> _Data_:
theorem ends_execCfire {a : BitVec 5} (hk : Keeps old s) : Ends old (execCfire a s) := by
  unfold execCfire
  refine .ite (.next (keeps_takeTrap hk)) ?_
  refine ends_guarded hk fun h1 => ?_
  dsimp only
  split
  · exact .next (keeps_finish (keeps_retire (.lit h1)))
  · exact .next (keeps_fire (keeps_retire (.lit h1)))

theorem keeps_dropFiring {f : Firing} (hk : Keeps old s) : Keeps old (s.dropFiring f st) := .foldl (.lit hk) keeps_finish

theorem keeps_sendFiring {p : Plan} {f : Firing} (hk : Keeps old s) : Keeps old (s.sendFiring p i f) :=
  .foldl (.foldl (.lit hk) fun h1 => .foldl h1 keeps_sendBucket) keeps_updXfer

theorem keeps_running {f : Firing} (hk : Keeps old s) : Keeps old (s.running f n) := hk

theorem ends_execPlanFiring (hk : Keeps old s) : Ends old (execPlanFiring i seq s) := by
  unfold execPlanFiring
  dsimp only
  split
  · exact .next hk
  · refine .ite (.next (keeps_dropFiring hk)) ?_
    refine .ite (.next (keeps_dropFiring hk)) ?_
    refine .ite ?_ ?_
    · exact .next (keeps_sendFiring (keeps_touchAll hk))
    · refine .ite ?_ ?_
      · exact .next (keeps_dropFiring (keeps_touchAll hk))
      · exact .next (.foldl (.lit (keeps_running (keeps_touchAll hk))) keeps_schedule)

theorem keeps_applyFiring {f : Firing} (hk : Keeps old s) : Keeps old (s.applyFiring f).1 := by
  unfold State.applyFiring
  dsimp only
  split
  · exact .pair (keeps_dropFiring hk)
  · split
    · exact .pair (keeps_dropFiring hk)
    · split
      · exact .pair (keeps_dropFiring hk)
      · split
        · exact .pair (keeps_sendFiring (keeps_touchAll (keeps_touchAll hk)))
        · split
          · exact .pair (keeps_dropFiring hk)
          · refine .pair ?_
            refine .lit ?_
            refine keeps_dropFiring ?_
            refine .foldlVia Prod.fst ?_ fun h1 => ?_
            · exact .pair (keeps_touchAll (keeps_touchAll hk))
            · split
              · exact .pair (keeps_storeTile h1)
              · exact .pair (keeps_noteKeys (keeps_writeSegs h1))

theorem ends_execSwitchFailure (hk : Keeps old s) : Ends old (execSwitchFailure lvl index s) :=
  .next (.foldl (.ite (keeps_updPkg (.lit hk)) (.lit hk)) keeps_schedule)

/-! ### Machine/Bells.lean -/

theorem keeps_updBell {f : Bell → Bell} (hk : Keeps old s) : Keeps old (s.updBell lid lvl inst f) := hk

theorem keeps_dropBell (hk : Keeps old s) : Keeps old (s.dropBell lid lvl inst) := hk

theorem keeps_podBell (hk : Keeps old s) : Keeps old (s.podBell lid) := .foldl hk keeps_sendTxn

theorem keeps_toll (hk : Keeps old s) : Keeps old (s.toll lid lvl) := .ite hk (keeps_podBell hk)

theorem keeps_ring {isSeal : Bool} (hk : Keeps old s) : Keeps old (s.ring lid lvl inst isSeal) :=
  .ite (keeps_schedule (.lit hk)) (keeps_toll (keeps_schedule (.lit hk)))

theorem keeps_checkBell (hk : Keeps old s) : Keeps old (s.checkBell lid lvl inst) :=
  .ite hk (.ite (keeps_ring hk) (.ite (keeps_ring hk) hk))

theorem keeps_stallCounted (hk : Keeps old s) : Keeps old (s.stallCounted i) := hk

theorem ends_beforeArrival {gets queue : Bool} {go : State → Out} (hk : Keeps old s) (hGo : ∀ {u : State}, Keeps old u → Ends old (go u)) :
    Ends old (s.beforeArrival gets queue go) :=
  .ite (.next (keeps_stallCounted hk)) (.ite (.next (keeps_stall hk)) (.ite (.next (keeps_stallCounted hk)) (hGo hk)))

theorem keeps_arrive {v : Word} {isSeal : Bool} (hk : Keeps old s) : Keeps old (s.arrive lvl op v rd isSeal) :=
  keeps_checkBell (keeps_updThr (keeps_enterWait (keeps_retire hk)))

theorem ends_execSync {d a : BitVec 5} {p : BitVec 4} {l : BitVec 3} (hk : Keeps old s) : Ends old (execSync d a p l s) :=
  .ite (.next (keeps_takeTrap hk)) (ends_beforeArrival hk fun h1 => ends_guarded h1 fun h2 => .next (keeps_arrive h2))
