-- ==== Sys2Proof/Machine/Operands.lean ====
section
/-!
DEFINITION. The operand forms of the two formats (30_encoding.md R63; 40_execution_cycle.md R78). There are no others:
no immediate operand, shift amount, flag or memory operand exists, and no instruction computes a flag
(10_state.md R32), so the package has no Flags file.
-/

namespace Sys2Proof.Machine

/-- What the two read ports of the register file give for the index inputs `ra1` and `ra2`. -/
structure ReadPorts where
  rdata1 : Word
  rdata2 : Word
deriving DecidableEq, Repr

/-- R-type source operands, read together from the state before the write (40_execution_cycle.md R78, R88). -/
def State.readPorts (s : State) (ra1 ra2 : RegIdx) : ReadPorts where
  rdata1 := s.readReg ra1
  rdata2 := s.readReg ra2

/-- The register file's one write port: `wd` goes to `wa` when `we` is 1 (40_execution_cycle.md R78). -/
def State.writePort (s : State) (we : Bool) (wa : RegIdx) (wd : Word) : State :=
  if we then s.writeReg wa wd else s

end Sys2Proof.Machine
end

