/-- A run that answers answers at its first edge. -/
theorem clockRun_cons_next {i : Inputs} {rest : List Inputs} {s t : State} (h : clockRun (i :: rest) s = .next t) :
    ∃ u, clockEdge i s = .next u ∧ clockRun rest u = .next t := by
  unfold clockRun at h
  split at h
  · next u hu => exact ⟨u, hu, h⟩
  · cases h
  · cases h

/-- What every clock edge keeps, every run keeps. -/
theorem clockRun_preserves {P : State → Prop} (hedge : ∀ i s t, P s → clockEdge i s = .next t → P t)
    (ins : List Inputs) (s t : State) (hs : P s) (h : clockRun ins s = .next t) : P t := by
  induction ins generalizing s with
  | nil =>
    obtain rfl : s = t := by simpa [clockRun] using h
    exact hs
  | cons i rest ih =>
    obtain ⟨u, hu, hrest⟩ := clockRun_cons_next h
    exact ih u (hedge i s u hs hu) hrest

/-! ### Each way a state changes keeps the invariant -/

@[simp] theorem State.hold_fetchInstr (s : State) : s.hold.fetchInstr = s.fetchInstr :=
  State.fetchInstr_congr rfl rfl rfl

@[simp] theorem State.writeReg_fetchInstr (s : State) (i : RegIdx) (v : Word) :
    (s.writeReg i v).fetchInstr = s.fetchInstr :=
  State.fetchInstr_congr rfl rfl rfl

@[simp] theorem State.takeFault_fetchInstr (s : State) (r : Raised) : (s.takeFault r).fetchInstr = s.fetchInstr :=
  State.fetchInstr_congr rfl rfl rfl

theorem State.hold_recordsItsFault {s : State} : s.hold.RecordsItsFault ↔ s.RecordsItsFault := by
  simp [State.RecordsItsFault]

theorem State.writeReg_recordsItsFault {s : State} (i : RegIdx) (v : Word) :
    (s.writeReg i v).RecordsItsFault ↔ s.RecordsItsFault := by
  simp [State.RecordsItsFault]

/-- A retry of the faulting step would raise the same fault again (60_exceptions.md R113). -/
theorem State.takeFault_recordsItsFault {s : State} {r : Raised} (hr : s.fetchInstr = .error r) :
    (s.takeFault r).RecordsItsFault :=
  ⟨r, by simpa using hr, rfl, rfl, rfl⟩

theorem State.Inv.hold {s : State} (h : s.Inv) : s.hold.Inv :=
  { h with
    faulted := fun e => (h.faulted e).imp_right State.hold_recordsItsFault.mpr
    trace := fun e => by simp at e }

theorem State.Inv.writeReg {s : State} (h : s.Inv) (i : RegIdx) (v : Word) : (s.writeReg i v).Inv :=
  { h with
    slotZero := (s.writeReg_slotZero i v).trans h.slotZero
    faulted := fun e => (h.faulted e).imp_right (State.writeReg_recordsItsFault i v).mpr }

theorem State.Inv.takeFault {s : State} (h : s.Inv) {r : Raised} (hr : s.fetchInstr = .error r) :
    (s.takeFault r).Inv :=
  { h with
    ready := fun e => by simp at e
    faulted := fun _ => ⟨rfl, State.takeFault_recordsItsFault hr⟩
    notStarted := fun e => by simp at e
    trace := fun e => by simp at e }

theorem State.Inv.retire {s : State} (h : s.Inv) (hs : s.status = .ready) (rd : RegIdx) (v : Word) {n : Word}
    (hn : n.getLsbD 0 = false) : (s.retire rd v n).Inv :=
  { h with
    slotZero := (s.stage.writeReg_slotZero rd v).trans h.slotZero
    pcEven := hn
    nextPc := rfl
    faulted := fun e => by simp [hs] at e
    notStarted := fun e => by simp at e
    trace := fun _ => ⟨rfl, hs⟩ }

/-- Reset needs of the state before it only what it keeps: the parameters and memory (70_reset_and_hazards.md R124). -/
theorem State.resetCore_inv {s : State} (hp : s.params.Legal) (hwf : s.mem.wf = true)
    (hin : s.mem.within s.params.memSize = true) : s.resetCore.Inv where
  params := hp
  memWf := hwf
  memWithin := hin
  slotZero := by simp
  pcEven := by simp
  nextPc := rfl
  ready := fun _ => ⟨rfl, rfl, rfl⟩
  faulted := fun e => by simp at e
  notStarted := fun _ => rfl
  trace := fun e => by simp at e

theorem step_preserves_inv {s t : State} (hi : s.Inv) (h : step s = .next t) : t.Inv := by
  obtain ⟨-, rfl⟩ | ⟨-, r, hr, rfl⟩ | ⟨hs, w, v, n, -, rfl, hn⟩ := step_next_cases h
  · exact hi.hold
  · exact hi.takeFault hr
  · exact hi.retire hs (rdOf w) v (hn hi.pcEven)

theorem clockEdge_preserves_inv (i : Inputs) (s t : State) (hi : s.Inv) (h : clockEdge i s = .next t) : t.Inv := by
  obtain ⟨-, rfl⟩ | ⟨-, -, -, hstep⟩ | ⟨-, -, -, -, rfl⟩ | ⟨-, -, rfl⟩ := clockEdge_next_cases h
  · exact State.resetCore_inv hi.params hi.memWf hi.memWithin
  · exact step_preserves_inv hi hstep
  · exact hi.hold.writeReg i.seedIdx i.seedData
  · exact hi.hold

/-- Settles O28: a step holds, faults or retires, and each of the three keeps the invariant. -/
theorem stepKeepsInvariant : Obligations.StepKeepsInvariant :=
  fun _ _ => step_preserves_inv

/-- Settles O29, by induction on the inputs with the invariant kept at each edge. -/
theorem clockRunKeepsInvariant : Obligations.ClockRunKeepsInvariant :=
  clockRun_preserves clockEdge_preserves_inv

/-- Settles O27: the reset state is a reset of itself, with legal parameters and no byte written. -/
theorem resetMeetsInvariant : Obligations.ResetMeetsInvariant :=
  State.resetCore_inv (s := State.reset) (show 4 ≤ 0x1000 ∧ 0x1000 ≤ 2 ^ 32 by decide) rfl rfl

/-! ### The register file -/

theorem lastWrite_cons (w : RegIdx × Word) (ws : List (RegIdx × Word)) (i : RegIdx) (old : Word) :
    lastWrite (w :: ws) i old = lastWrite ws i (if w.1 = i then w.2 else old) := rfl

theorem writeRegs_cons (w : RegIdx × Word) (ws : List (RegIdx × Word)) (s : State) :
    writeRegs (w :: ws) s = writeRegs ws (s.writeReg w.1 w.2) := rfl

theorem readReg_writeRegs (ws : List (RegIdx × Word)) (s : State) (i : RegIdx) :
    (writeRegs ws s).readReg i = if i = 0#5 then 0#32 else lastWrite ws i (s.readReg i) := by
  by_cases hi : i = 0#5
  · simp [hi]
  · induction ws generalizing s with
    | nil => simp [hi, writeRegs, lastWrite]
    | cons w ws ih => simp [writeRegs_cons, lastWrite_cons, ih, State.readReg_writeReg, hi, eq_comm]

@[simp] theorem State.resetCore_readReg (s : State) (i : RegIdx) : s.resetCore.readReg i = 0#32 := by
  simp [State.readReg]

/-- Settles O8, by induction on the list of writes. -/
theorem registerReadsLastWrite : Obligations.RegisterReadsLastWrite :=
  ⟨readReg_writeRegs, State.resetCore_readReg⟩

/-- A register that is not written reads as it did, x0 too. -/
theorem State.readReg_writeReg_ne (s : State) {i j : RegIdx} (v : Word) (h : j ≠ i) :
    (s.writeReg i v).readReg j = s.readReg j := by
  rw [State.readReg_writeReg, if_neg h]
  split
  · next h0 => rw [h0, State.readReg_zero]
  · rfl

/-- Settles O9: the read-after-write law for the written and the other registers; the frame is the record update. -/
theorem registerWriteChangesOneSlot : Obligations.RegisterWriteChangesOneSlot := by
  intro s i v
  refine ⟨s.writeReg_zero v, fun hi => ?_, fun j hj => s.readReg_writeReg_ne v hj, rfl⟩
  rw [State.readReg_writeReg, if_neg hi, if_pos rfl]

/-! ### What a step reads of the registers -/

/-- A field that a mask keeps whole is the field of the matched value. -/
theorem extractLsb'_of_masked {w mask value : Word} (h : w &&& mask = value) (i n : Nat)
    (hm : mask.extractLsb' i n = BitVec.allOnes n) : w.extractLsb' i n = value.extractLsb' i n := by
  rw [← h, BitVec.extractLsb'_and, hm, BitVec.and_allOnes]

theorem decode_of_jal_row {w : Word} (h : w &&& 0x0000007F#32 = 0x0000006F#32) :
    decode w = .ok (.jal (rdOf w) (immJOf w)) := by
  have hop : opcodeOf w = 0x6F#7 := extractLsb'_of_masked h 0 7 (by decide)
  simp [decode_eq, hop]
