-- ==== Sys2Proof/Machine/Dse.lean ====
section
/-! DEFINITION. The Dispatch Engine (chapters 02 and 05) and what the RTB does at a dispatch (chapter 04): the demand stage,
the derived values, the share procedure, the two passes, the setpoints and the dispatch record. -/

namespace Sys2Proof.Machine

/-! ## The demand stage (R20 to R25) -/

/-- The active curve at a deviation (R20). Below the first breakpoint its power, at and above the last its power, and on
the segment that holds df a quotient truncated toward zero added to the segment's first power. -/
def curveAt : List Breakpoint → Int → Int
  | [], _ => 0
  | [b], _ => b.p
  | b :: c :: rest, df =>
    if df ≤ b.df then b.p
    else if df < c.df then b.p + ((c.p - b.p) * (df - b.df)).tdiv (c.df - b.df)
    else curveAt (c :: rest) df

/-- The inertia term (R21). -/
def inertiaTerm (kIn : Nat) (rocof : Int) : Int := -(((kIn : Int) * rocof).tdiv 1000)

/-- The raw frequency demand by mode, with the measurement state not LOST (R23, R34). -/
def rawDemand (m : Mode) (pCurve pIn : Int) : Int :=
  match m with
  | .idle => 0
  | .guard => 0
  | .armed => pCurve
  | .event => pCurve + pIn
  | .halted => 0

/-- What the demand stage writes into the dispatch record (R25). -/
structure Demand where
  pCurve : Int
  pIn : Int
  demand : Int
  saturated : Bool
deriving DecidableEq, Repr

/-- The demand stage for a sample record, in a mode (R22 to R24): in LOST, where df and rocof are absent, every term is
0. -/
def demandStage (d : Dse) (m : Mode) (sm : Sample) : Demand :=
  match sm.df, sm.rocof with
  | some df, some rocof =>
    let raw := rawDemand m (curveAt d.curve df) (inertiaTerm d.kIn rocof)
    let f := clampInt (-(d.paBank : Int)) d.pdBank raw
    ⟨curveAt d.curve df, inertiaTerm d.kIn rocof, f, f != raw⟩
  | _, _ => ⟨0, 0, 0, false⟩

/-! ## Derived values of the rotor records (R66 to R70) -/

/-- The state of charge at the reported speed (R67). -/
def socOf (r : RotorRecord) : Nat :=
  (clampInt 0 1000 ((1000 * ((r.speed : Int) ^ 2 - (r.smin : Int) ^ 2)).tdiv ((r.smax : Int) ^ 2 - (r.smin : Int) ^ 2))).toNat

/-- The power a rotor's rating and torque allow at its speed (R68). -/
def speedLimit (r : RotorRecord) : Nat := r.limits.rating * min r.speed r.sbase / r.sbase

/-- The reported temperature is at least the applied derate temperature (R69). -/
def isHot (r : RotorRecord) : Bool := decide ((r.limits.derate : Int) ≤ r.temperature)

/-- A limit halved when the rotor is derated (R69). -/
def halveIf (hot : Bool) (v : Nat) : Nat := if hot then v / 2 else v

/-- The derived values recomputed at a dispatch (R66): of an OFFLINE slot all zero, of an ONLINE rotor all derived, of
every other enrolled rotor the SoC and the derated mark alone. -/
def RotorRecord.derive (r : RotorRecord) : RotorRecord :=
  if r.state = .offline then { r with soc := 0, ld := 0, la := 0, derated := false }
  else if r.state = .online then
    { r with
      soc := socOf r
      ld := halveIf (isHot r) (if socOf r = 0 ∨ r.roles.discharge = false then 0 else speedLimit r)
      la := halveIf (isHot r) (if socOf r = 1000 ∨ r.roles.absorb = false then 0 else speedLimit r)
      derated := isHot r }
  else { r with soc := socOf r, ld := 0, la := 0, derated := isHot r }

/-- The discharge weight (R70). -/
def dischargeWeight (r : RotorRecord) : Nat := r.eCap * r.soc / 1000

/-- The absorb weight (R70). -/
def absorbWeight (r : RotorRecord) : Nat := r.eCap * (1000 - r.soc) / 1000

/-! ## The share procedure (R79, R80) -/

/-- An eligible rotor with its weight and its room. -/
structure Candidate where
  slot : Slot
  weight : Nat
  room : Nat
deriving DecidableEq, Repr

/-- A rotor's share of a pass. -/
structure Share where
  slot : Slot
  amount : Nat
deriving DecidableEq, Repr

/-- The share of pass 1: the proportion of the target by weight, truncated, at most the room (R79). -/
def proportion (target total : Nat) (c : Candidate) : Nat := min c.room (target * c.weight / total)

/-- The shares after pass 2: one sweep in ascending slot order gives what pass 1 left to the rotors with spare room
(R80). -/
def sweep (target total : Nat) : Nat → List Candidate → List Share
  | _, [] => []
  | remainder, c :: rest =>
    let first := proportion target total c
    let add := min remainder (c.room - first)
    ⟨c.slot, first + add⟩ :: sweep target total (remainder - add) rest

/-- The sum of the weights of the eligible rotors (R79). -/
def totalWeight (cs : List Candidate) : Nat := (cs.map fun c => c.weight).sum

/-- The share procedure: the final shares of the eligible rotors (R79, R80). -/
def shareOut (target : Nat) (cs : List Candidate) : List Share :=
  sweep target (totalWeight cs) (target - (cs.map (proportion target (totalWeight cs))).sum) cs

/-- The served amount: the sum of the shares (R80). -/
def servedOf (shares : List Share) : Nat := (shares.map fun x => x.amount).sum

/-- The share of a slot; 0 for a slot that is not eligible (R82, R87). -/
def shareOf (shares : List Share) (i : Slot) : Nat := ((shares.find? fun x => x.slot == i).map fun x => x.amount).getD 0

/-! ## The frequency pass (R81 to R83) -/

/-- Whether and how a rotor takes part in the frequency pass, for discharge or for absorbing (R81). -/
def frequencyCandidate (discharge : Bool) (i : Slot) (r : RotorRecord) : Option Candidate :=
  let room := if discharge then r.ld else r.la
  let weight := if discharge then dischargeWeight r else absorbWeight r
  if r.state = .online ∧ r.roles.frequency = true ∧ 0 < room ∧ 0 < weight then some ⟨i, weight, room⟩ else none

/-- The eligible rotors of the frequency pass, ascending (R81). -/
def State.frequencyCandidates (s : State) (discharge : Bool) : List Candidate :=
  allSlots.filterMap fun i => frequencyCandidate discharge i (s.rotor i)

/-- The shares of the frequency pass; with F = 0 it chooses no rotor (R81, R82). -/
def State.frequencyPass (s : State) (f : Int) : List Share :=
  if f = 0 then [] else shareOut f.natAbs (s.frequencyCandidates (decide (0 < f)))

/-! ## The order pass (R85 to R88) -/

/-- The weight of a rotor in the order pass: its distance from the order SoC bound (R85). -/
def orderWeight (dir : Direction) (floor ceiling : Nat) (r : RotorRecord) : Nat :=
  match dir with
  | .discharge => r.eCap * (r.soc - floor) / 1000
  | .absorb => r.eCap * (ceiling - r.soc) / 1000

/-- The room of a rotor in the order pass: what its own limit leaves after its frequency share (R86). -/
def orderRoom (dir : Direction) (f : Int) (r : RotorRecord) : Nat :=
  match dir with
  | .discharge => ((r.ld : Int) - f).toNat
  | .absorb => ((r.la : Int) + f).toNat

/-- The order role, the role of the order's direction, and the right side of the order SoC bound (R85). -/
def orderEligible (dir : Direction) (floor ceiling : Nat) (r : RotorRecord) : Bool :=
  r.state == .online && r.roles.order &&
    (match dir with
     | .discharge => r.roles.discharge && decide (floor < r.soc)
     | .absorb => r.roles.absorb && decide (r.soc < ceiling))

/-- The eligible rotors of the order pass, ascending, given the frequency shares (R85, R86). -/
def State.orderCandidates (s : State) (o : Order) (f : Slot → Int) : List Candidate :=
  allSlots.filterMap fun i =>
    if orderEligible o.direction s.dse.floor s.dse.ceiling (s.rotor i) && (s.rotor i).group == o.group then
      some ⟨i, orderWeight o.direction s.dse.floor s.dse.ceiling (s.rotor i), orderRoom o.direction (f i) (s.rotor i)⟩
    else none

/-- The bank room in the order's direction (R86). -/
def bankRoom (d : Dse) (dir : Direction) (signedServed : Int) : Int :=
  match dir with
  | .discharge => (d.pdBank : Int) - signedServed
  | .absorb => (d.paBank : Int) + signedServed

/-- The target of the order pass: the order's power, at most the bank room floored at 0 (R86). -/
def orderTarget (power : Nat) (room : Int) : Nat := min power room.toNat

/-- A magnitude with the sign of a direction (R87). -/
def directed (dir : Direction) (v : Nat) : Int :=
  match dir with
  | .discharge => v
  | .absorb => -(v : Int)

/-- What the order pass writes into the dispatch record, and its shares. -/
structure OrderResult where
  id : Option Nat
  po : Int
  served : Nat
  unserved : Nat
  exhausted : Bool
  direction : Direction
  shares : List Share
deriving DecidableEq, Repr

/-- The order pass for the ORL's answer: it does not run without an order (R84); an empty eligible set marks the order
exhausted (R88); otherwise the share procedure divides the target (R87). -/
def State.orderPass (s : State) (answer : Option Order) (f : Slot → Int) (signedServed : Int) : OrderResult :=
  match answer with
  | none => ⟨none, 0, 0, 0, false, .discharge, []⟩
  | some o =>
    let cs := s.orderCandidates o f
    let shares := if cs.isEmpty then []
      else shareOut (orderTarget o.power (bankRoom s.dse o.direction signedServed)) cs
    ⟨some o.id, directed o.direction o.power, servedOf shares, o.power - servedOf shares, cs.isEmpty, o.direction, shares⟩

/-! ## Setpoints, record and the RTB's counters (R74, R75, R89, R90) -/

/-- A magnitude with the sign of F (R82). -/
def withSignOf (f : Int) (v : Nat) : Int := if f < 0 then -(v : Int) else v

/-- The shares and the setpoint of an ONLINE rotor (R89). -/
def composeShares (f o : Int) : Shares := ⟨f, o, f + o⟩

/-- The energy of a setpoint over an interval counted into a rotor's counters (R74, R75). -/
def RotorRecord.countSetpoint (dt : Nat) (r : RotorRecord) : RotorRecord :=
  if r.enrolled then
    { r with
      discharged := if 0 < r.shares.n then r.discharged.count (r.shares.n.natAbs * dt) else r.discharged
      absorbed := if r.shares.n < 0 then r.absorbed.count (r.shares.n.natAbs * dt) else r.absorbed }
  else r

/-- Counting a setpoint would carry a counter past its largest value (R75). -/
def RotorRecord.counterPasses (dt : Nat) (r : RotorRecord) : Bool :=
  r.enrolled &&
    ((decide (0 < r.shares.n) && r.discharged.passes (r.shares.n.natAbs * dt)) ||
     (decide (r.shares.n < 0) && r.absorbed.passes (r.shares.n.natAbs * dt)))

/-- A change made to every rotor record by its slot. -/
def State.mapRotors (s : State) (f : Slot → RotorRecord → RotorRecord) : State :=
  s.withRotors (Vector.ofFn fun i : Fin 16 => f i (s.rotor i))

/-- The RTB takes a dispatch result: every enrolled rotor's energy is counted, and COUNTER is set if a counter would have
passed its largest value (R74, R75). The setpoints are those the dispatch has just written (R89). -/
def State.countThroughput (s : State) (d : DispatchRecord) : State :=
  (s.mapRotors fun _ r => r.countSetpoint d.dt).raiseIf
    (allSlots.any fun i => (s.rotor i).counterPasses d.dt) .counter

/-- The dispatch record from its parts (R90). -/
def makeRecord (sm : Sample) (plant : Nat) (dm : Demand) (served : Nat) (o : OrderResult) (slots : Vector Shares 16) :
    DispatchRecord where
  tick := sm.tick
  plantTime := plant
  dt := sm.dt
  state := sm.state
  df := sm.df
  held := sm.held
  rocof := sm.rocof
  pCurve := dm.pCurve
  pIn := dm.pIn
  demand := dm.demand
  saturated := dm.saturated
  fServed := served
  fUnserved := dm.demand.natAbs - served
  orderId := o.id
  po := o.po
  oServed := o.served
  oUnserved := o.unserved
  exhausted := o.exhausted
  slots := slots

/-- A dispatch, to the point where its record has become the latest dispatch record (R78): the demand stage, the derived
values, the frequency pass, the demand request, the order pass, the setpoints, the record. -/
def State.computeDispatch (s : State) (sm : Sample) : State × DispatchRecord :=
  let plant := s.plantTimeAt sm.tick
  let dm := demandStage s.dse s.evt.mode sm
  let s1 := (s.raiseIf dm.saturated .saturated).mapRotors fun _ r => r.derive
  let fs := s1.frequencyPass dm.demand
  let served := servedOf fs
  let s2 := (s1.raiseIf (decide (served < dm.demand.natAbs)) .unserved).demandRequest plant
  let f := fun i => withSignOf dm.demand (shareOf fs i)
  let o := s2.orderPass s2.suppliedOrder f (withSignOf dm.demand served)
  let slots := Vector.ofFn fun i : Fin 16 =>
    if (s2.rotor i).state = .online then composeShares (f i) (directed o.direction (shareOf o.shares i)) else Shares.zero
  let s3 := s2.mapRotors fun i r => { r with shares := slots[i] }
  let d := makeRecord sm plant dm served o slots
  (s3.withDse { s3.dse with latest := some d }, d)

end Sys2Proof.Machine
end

> _What the exercise asks_: All lines above from the line with "def speedLimit (r" through the line with "def halveIf (hot", both included, are to be set down exactly, with nothing else.

> _Task response_:
def speedLimit (r : RotorRecord) : Nat := r.limits.rating * min r.speed r.sbase / r.sbase

/-- The reported temperature is at least the applied derate temperature (R69). -/
def isHot (r : RotorRecord) : Bool := decide ((r.limits.derate : Int) ≤ r.temperature)

/-- A limit halved when the rotor is derated (R69). -/
def halveIf (hot : Bool) (v : Nat) : Nat := if hot then v / 2 else v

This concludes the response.